### [What is required]
The required output is the lines below from the line containing "(s.setPart k x).hwRefused = s.hwRefused := rfl" to the line containing "(s.setLaunch k x).parts = s.parts := rfl", inclusive, retyped exactly. No other lines belong in it.

### [Data to process]
....

-- ==== Sys2Proof/Laws/State.lean ====
section
/-! SUPPORT. One lemma for each field and each update of the state: what an update leaves, and what it sets. -/

namespace Sys2Proof.Machine

/-! ### State.setTile -/

@[simp] theorem State.setTile_dies (s : State) (k : Nat) (x : Tile) : (s.setTile k x).dies = s.dies := rfl
@[simp] theorem State.setTile_modls (s : State) (k : Nat) (x : Tile) : (s.setTile k x).modls = s.modls := rfl
@[simp] theorem State.setTile_jobs (s : State) (k : Nat) (x : Tile) : (s.setTile k x).jobs = s.jobs := rfl
@[simp] theorem State.setTile_parts (s : State) (k : Nat) (x : Tile) : (s.setTile k x).parts = s.parts := rfl
@[simp] theorem State.setTile_launches (s : State) (k : Nat) (x : Tile) : (s.setTile k x).launches = s.launches := rfl
@[simp] theorem State.setTile_mem (s : State) (k : Nat) (x : Tile) : (s.setTile k x).mem = s.mem := rfl
@[simp] theorem State.setTile_hostMem (s : State) (k : Nat) (x : Tile) : (s.setTile k x).hostMem = s.hostMem := rfl
@[simp] theorem State.setTile_hostMuted (s : State) (k : Nat) (x : Tile) : (s.setTile k x).hostMuted = s.hostMuted := rfl
@[simp] theorem State.setTile_full (s : State) (k : Nat) (x : Tile) : (s.setTile k x).full = s.full := rfl
@[simp] theorem State.setTile_saves (s : State) (k : Nat) (x : Tile) : (s.setTile k x).saves = s.saves := rfl
@[simp] theorem State.setTile_completions (s : State) (k : Nat) (x : Tile) : (s.setTile k x).completions = s.completions := rfl
@[simp] theorem State.setTile_hostWaits (s : State) (k : Nat) (x : Tile) : (s.setTile k x).hostWaits = s.hostWaits := rfl
@[simp] theorem State.setTile_hwWaits (s : State) (k : Nat) (x : Tile) : (s.setTile k x).hwWaits = s.hwWaits := rfl
@[simp] theorem State.setTile_hwRefused (s : State) (k : Nat) (x : Tile) : (s.setTile k x).hwRefused = s.hwRefused := rfl
@[simp] theorem State.setTile_pending (s : State) (k : Nat) (x : Tile) : (s.setTile k x).pending = s.pending := rfl
@[simp] theorem State.setTile_sched (s : State) (k : Nat) (x : Tile) : (s.setTile k x).sched = s.sched := rfl
@[simp] theorem State.setTile_keeps (s : State) (k : Nat) (x : Tile) : (s.setTile k x).keeps = s.keeps := rfl
@[simp] theorem State.setTile_free (s : State) (k : Nat) (x : Tile) : (s.setTile k x).free = s.free := rfl
@[simp] theorem State.setTile_cur (s : State) (k : Nat) (x : Tile) : (s.setTile k x).cur = s.cur := rfl

/-! ### State.setDie -/

@[simp] theorem State.setDie_tiles (s : State) (k : Nat) (x : Die) : (s.setDie k x).tiles = s.tiles := rfl
@[simp] theorem State.setDie_modls (s : State) (k : Nat) (x : Die) : (s.setDie k x).modls = s.modls := rfl
@[simp] theorem State.setDie_jobs (s : State) (k : Nat) (x : Die) : (s.setDie k x).jobs = s.jobs := rfl
@[simp] theorem State.setDie_parts (s : State) (k : Nat) (x : Die) : (s.setDie k x).parts = s.parts := rfl
@[simp] theorem State.setDie_launches (s : State) (k : Nat) (x : Die) : (s.setDie k x).launches = s.launches := rfl
@[simp] theorem State.setDie_mem (s : State) (k : Nat) (x : Die) : (s.setDie k x).mem = s.mem := rfl
@[simp] theorem State.setDie_hostMem (s : State) (k : Nat) (x : Die) : (s.setDie k x).hostMem = s.hostMem := rfl
@[simp] theorem State.setDie_hostMuted (s : State) (k : Nat) (x : Die) : (s.setDie k x).hostMuted = s.hostMuted := rfl
@[simp] theorem State.setDie_full (s : State) (k : Nat) (x : Die) : (s.setDie k x).full = s.full := rfl
@[simp] theorem State.setDie_saves (s : State) (k : Nat) (x : Die) : (s.setDie k x).saves = s.saves := rfl
@[simp] theorem State.setDie_completions (s : State) (k : Nat) (x : Die) : (s.setDie k x).completions = s.completions := rfl
@[simp] theorem State.setDie_hostWaits (s : State) (k : Nat) (x : Die) : (s.setDie k x).hostWaits = s.hostWaits := rfl
@[simp] theorem State.setDie_hwWaits (s : State) (k : Nat) (x : Die) : (s.setDie k x).hwWaits = s.hwWaits := rfl
@[simp] theorem State.setDie_hwRefused (s : State) (k : Nat) (x : Die) : (s.setDie k x).hwRefused = s.hwRefused := rfl
@[simp] theorem State.setDie_pending (s : State) (k : Nat) (x : Die) : (s.setDie k x).pending = s.pending := rfl
@[simp] theorem State.setDie_sched (s : State) (k : Nat) (x : Die) : (s.setDie k x).sched = s.sched := rfl
@[simp] theorem State.setDie_keeps (s : State) (k : Nat) (x : Die) : (s.setDie k x).keeps = s.keeps := rfl
@[simp] theorem State.setDie_free (s : State) (k : Nat) (x : Die) : (s.setDie k x).free = s.free := rfl
@[simp] theorem State.setDie_cur (s : State) (k : Nat) (x : Die) : (s.setDie k x).cur = s.cur := rfl

/-! ### State.setModl -/

@[simp] theorem State.setModl_tiles (s : State) (k : Nat) (x : Modl) : (s.setModl k x).tiles = s.tiles := rfl
@[simp] theorem State.setModl_dies (s : State) (k : Nat) (x : Modl) : (s.setModl k x).dies = s.dies := rfl
@[simp] theorem State.setModl_jobs (s : State) (k : Nat) (x : Modl) : (s.setModl k x).jobs = s.jobs := rfl
@[simp] theorem State.setModl_parts (s : State) (k : Nat) (x : Modl) : (s.setModl k x).parts = s.parts := rfl
@[simp] theorem State.setModl_launches (s : State) (k : Nat) (x : Modl) : (s.setModl k x).launches = s.launches := rfl
@[simp] theorem State.setModl_mem (s : State) (k : Nat) (x : Modl) : (s.setModl k x).mem = s.mem := rfl
@[simp] theorem State.setModl_hostMem (s : State) (k : Nat) (x : Modl) : (s.setModl k x).hostMem = s.hostMem := rfl
@[simp] theorem State.setModl_hostMuted (s : State) (k : Nat) (x : Modl) : (s.setModl k x).hostMuted = s.hostMuted := rfl
@[simp] theorem State.setModl_full (s : State) (k : Nat) (x : Modl) : (s.setModl k x).full = s.full := rfl
@[simp] theorem State.setModl_saves (s : State) (k : Nat) (x : Modl) : (s.setModl k x).saves = s.saves := rfl
@[simp] theorem State.setModl_completions (s : State) (k : Nat) (x : Modl) : (s.setModl k x).completions = s.completions := rfl
@[simp] theorem State.setModl_hostWaits (s : State) (k : Nat) (x : Modl) : (s.setModl k x).hostWaits = s.hostWaits := rfl
@[simp] theorem State.setModl_hwWaits (s : State) (k : Nat) (x : Modl) : (s.setModl k x).hwWaits = s.hwWaits := rfl
@[simp] theorem State.setModl_hwRefused (s : State) (k : Nat) (x : Modl) : (s.setModl k x).hwRefused = s.hwRefused := rfl
@[simp] theorem State.setModl_pending (s : State) (k : Nat) (x : Modl) : (s.setModl k x).pending = s.pending := rfl
@[simp] theorem State.setModl_sched (s : State) (k : Nat) (x : Modl) : (s.setModl k x).sched = s.sched := rfl
@[simp] theorem State.setModl_keeps (s : State) (k : Nat) (x : Modl) : (s.setModl k x).keeps = s.keeps := rfl
@[simp] theorem State.setModl_free (s : State) (k : Nat) (x : Modl) : (s.setModl k x).free = s.free := rfl
@[simp] theorem State.setModl_cur (s : State) (k : Nat) (x : Modl) : (s.setModl k x).cur = s.cur := rfl

/-! ### State.setJob -/

@[simp] theorem State.setJob_tiles (s : State) (k : Nat) (x : Job) : (s.setJob k x).tiles = s.tiles := rfl
@[simp] theorem State.setJob_dies (s : State) (k : Nat) (x : Job) : (s.setJob k x).dies = s.dies := rfl
@[simp] theorem State.setJob_modls (s : State) (k : Nat) (x : Job) : (s.setJob k x).modls = s.modls := rfl
@[simp] theorem State.setJob_parts (s : State) (k : Nat) (x : Job) : (s.setJob k x).parts = s.parts := rfl
@[simp] theorem State.setJob_launches (s : State) (k : Nat) (x : Job) : (s.setJob k x).launches = s.launches := rfl
@[simp] theorem State.setJob_mem (s : State) (k : Nat) (x : Job) : (s.setJob k x).mem = s.mem := rfl
@[simp] theorem State.setJob_hostMem (s : State) (k : Nat) (x : Job) : (s.setJob k x).hostMem = s.hostMem := rfl
@[simp] theorem State.setJob_hostMuted (s : State) (k : Nat) (x : Job) : (s.setJob k x).hostMuted = s.hostMuted := rfl
@[simp] theorem State.setJob_full (s : State) (k : Nat) (x : Job) : (s.setJob k x).full = s.full := rfl
@[simp] theorem State.setJob_saves (s : State) (k : Nat) (x : Job) : (s.setJob k x).saves = s.saves := rfl
@[simp] theorem State.setJob_completions (s : State) (k : Nat) (x : Job) : (s.setJob k x).completions = s.completions := rfl
@[simp] theorem State.setJob_hostWaits (s : State) (k : Nat) (x : Job) : (s.setJob k x).hostWaits = s.hostWaits := rfl
@[simp] theorem State.setJob_hwWaits (s : State) (k : Nat) (x : Job) : (s.setJob k x).hwWaits = s.hwWaits := rfl
@[simp] theorem State.setJob_hwRefused (s : State) (k : Nat) (x : Job) : (s.setJob k x).hwRefused = s.hwRefused := rfl
@[simp] theorem State.setJob_pending (s : State) (k : Nat) (x : Job) : (s.setJob k x).pending = s.pending := rfl
@[simp] theorem State.setJob_sched (s : State) (k : Nat) (x : Job) : (s.setJob k x).sched = s.sched := rfl
@[simp] theorem State.setJob_keeps (s : State) (k : Nat) (x : Job) : (s.setJob k x).keeps = s.keeps := rfl
@[simp] theorem State.setJob_free (s : State) (k : Nat) (x : Job) : (s.setJob k x).free = s.free := rfl
@[simp] theorem State.setJob_cur (s : State) (k : Nat) (x : Job) : (s.setJob k x).cur = s.cur := rfl

/-! ### State.setPart -/

@[simp] theorem State.setPart_tiles (s : State) (k : Nat) (x : Partition) : (s.setPart k x).tiles = s.tiles := rfl
@[simp] theorem State.setPart_dies (s : State) (k : Nat) (x : Partition) : (s.setPart k x).dies = s.dies := rfl
@[simp] theorem State.setPart_modls (s : State) (k : Nat) (x : Partition) : (s.setPart k x).modls = s.modls := rfl
@[simp] theorem State.setPart_jobs (s : State) (k : Nat) (x : Partition) : (s.setPart k x).jobs = s.jobs := rfl
@[simp] theorem State.setPart_launches (s : State) (k : Nat) (x : Partition) : (s.setPart k x).launches = s.launches := rfl
@[simp] theorem State.setPart_mem (s : State) (k : Nat) (x : Partition) : (s.setPart k x).mem = s.mem := rfl
@[simp] theorem State.setPart_hostMem (s : State) (k : Nat) (x : Partition) : (s.setPart k x).hostMem = s.hostMem := rfl
@[simp] theorem State.setPart_hostMuted (s : State) (k : Nat) (x : Partition) : (s.setPart k x).hostMuted = s.hostMuted := rfl
@[simp] theorem State.setPart_full (s : State) (k : Nat) (x : Partition) : (s.setPart k x).full = s.full := rfl
@[simp] theorem State.setPart_saves (s : State) (k : Nat) (x : Partition) : (s.setPart k x).saves = s.saves := rfl
@[simp] theorem State.setPart_completions (s : State) (k : Nat) (x : Partition) : (s.setPart k x).completions = s.completions := rfl
@[simp] theorem State.setPart_hostWaits (s : State) (k : Nat) (x : Partition) : (s.setPart k x).hostWaits = s.hostWaits := rfl
@[simp] theorem State.setPart_hwWaits (s : State) (k : Nat) (x : Partition) : (s.setPart k x).hwWaits = s.hwWaits := rfl
@[simp] theorem State.setPart_hwRefused (s : State) (k : Nat) (x : Partition) : (s.setPart k x).hwRefused = s.hwRefused := rfl
@[simp] theorem State.setPart_pending (s : State) (k : Nat) (x : Partition) : (s.setPart k x).pending = s.pending := rfl
@[simp] theorem State.setPart_sched (s : State) (k : Nat) (x : Partition) : (s.setPart k x).sched = s.sched := rfl
@[simp] theorem State.setPart_keeps (s : State) (k : Nat) (x : Partition) : (s.setPart k x).keeps = s.keeps := rfl
@[simp] theorem State.setPart_free (s : State) (k : Nat) (x : Partition) : (s.setPart k x).free = s.free := rfl
@[simp] theorem State.setPart_cur (s : State) (k : Nat) (x : Partition) : (s.setPart k x).cur = s.cur := rfl

/-! ### State.setLaunch -/

@[simp] theorem State.setLaunch_tiles (s : State) (k : Nat) (x : Launch) : (s.setLaunch k x).tiles = s.tiles := rfl
@[simp] theorem State.setLaunch_dies (s : State) (k : Nat) (x : Launch) : (s.setLaunch k x).dies = s.dies := rfl
@[simp] theorem State.setLaunch_modls (s : State) (k : Nat) (x : Launch) : (s.setLaunch k x).modls = s.modls := rfl
@[simp] theorem State.setLaunch_jobs (s : State) (k : Nat) (x : Launch) : (s.setLaunch k x).jobs = s.jobs := rfl
@[simp] theorem State.setLaunch_parts (s : State) (k : Nat) (x : Launch) : (s.setLaunch k x).parts = s.parts := rfl
@[simp] theorem State.setLaunch_mem (s : State) (k : Nat) (x : Launch) : (s.setLaunch k x).mem = s.mem := rfl
@[simp] theorem State.setLaunch_hostMem (s : State) (k : Nat) (x : Launch) : (s.setLaunch k x).hostMem = s.hostMem := rfl
@[simp] theorem State.setLaunch_hostMuted (s : State) (k : Nat) (x : Launch) : (s.setLaunch k x).hostMuted = s.hostMuted := rfl
@[simp] theorem State.setLaunch_full (s : State) (k : Nat) (x : Launch) : (s.setLaunch k x).full = s.full := rfl
@[simp] theorem State.setLaunch_saves (s : State) (k : Nat) (x : Launch) : (s.setLaunch k x).saves = s.saves := rfl
@[simp] theorem State.setLaunch_completions (s : State) (k : Nat) (x : Launch) : (s.setLaunch k x).completions = s.completions := rfl
@[simp] theorem State.setLaunch_hostWaits (s : State) (k : Nat) (x : Launch) : (s.setLaunch k x).hostWaits = s.hostWaits := rfl
@[simp] theorem State.setLaunch_hwWaits (s : State) (k : Nat) (x : Launch) : (s.setLaunch k x).hwWaits = s.hwWaits := rfl
@[simp] theorem State.setLaunch_hwRefused (s : State) (k : Nat) (x : Launch) : (s.setLaunch k x).hwRefused = s.hwRefused := rfl
@[simp] theorem State.setLaunch_pending (s : State) (k : Nat) (x : Launch) : (s.setLaunch k x).pending = s.pending := rfl
@[simp] theorem State.setLaunch_sched (s : State) (k : Nat) (x : Launch) : (s.setLaunch k x).sched = s.sched := rfl
@[simp] theorem State.setLaunch_keeps (s : State) (k : Nat) (x : Launch) : (s.setLaunch k x).keeps = s.keeps := rfl
@[simp] theorem State.setLaunch_free (s : State) (k : Nat) (x : Launch) : (s.setLaunch k x).free = s.free := rfl
@[simp] theorem State.setLaunch_cur (s : State) (k : Nat) (x : Launch) : (s.setLaunch k x).cur = s.cur := rfl

/-! ### State.post -/

@[simp] theorem State.post_tiles (s : State) (e : Instr) : (s.post e).tiles = s.tiles := rfl
@[simp] theorem State.post_dies (s : State) (e : Instr) : (s.post e).dies = s.dies := rfl
@[simp] theorem State.post_modls (s : State) (e : Instr) : (s.post e).modls = s.modls := rfl
@[simp] theorem State.post_jobs (s : State) (e : Instr) : (s.post e).jobs = s.jobs := rfl
@[simp] theorem State.post_parts (s : State) (e : Instr) : (s.post e).parts = s.parts := rfl
@[simp] theorem State.post_launches (s : State) (e : Instr) : (s.post e).launches = s.launches := rfl
@[simp] theorem State.post_mem (s : State) (e : Instr) : (s.post e).mem = s.mem := rfl
@[simp] theorem State.post_hostMem (s : State) (e : Instr) : (s.post e).hostMem = s.hostMem := rfl
@[simp] theorem State.post_hostMuted (s : State) (e : Instr) : (s.post e).hostMuted = s.hostMuted := rfl
@[simp] theorem State.post_full (s : State) (e : Instr) : (s.post e).full = s.full := rfl
@[simp] theorem State.post_saves (s : State) (e : Instr) : (s.post e).saves = s.saves := rfl
@[simp] theorem State.post_completions (s : State) (e : Instr) : (s.post e).completions = s.completions := rfl
@[simp] theorem State.post_hostWaits (s : State) (e : Instr) : (s.post e).hostWaits = s.hostWaits := rfl
@[simp] theorem State.post_hwWaits (s : State) (e : Instr) : (s.post e).hwWaits = s.hwWaits := rfl
@[simp] theorem State.post_hwRefused (s : State) (e : Instr) : (s.post e).hwRefused = s.hwRefused := rfl
@[simp] theorem State.post_sched (s : State) (e : Instr) : (s.post e).sched = s.sched := rfl
@[simp] theorem State.post_keeps (s : State) (e : Instr) : (s.post e).keeps = s.keeps := rfl
@[simp] theorem State.post_free (s : State) (e : Instr) : (s.post e).free = s.free := rfl
@[simp] theorem State.post_cur (s : State) (e : Instr) : (s.post e).cur = s.cur := rfl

....

### [Answer space]
@[simp] theorem State.setPart_hwRefused (s : State) (k : Nat) (x : Partition) : (s.setPart k x).hwRefused = s.hwRefused := rfl
@[simp] theorem State.setPart_pending (s : State) (k : Nat) (x : Partition) : (s.setPart k x).pending = s.pending := rfl
@[simp] theorem State.setPart_sched (s : State) (k : Nat) (x : Partition) : (s.setPart k x).sched = s.sched := rfl
@[simp] theorem State.setPart_keeps (s : State) (k : Nat) (x : Partition) : (s.setPart k x).keeps = s.keeps := rfl
@[simp] theorem State.setPart_free (s : State) (k : Nat) (x : Partition) : (s.setPart k x).free = s.free := rfl
@[simp] theorem State.setPart_cur (s : State) (k : Nat) (x : Partition) : (s.setPart k x).cur = s.cur := rfl

/-! ### State.setLaunch -/

@[simp] theorem State.setLaunch_tiles (s : State) (k : Nat) (x : Launch) : (s.setLaunch k x).tiles = s.tiles := rfl
@[simp] theorem State.setLaunch_dies (s : State) (k : Nat) (x : Launch) : (s.setLaunch k x).dies = s.dies := rfl
@[simp] theorem State.setLaunch_modls (s : State) (k : Nat) (x : Launch) : (s.setLaunch k x).modls = s.modls := rfl
@[simp] theorem State.setLaunch_jobs (s : State) (k : Nat) (x : Launch) : (s.setLaunch k x).jobs = s.jobs := rfl
@[simp] theorem State.setLaunch_parts (s : State) (k : Nat) (x : Launch) : (s.setLaunch k x).parts = s.parts := rfl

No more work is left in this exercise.